§ **What is required**
Please output only the lines that run from the line containing "(m.logs = []" through the end of the material below, exactly.

§ **Data**
※

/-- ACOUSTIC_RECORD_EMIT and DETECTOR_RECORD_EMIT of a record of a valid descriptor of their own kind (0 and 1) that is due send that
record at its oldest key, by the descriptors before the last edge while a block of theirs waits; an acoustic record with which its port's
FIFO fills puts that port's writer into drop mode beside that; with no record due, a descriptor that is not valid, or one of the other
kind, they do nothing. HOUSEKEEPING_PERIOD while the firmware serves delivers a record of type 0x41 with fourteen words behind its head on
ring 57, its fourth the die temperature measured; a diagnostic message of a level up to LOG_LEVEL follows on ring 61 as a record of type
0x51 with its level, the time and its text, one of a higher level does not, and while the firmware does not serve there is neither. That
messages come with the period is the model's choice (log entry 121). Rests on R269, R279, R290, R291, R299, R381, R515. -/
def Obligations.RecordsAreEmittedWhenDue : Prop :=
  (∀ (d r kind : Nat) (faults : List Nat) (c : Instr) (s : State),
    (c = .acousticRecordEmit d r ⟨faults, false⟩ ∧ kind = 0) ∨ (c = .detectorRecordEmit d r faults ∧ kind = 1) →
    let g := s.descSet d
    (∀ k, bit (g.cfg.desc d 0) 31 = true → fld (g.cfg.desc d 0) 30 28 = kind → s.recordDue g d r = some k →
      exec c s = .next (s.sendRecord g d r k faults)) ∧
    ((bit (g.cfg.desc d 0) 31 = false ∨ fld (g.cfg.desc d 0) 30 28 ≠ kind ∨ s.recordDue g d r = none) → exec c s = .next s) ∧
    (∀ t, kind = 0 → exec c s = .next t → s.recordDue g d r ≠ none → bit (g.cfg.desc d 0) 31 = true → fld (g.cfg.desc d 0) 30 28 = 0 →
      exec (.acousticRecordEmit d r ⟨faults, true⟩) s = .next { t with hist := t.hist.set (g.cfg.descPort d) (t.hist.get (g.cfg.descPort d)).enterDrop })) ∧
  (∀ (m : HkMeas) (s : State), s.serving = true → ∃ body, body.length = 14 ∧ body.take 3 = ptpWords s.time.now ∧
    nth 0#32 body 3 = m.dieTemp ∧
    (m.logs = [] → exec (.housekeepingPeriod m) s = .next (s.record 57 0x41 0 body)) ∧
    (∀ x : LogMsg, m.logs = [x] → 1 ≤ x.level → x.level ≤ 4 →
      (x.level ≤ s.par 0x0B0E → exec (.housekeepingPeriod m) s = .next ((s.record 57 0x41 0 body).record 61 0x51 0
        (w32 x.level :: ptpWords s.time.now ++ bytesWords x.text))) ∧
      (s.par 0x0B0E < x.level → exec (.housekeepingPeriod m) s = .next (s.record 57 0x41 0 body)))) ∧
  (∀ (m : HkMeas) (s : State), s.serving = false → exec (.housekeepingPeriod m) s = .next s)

※

§ **Reply to the task**
    (m.logs = [] → exec (.housekeepingPeriod m) s = .next (s.record 57 0x41 0 body)) ∧
    (∀ x : LogMsg, m.logs = [x] → 1 ≤ x.level → x.level ≤ 4 →
      (x.level ≤ s.par 0x0B0E → exec (.housekeepingPeriod m) s = .next ((s.record 57 0x41 0 body).record 61 0x51 0
        (w32 x.level :: ptpWords s.time.now ++ bytesWords x.text))) ∧
      (s.par 0x0B0E < x.level → exec (.housekeepingPeriod m) s = .next (s.record 57 0x41 0 body)))) ∧
  (∀ (m : HkMeas) (s : State), s.serving = false → exec (.housekeepingPeriod m) s = .next s)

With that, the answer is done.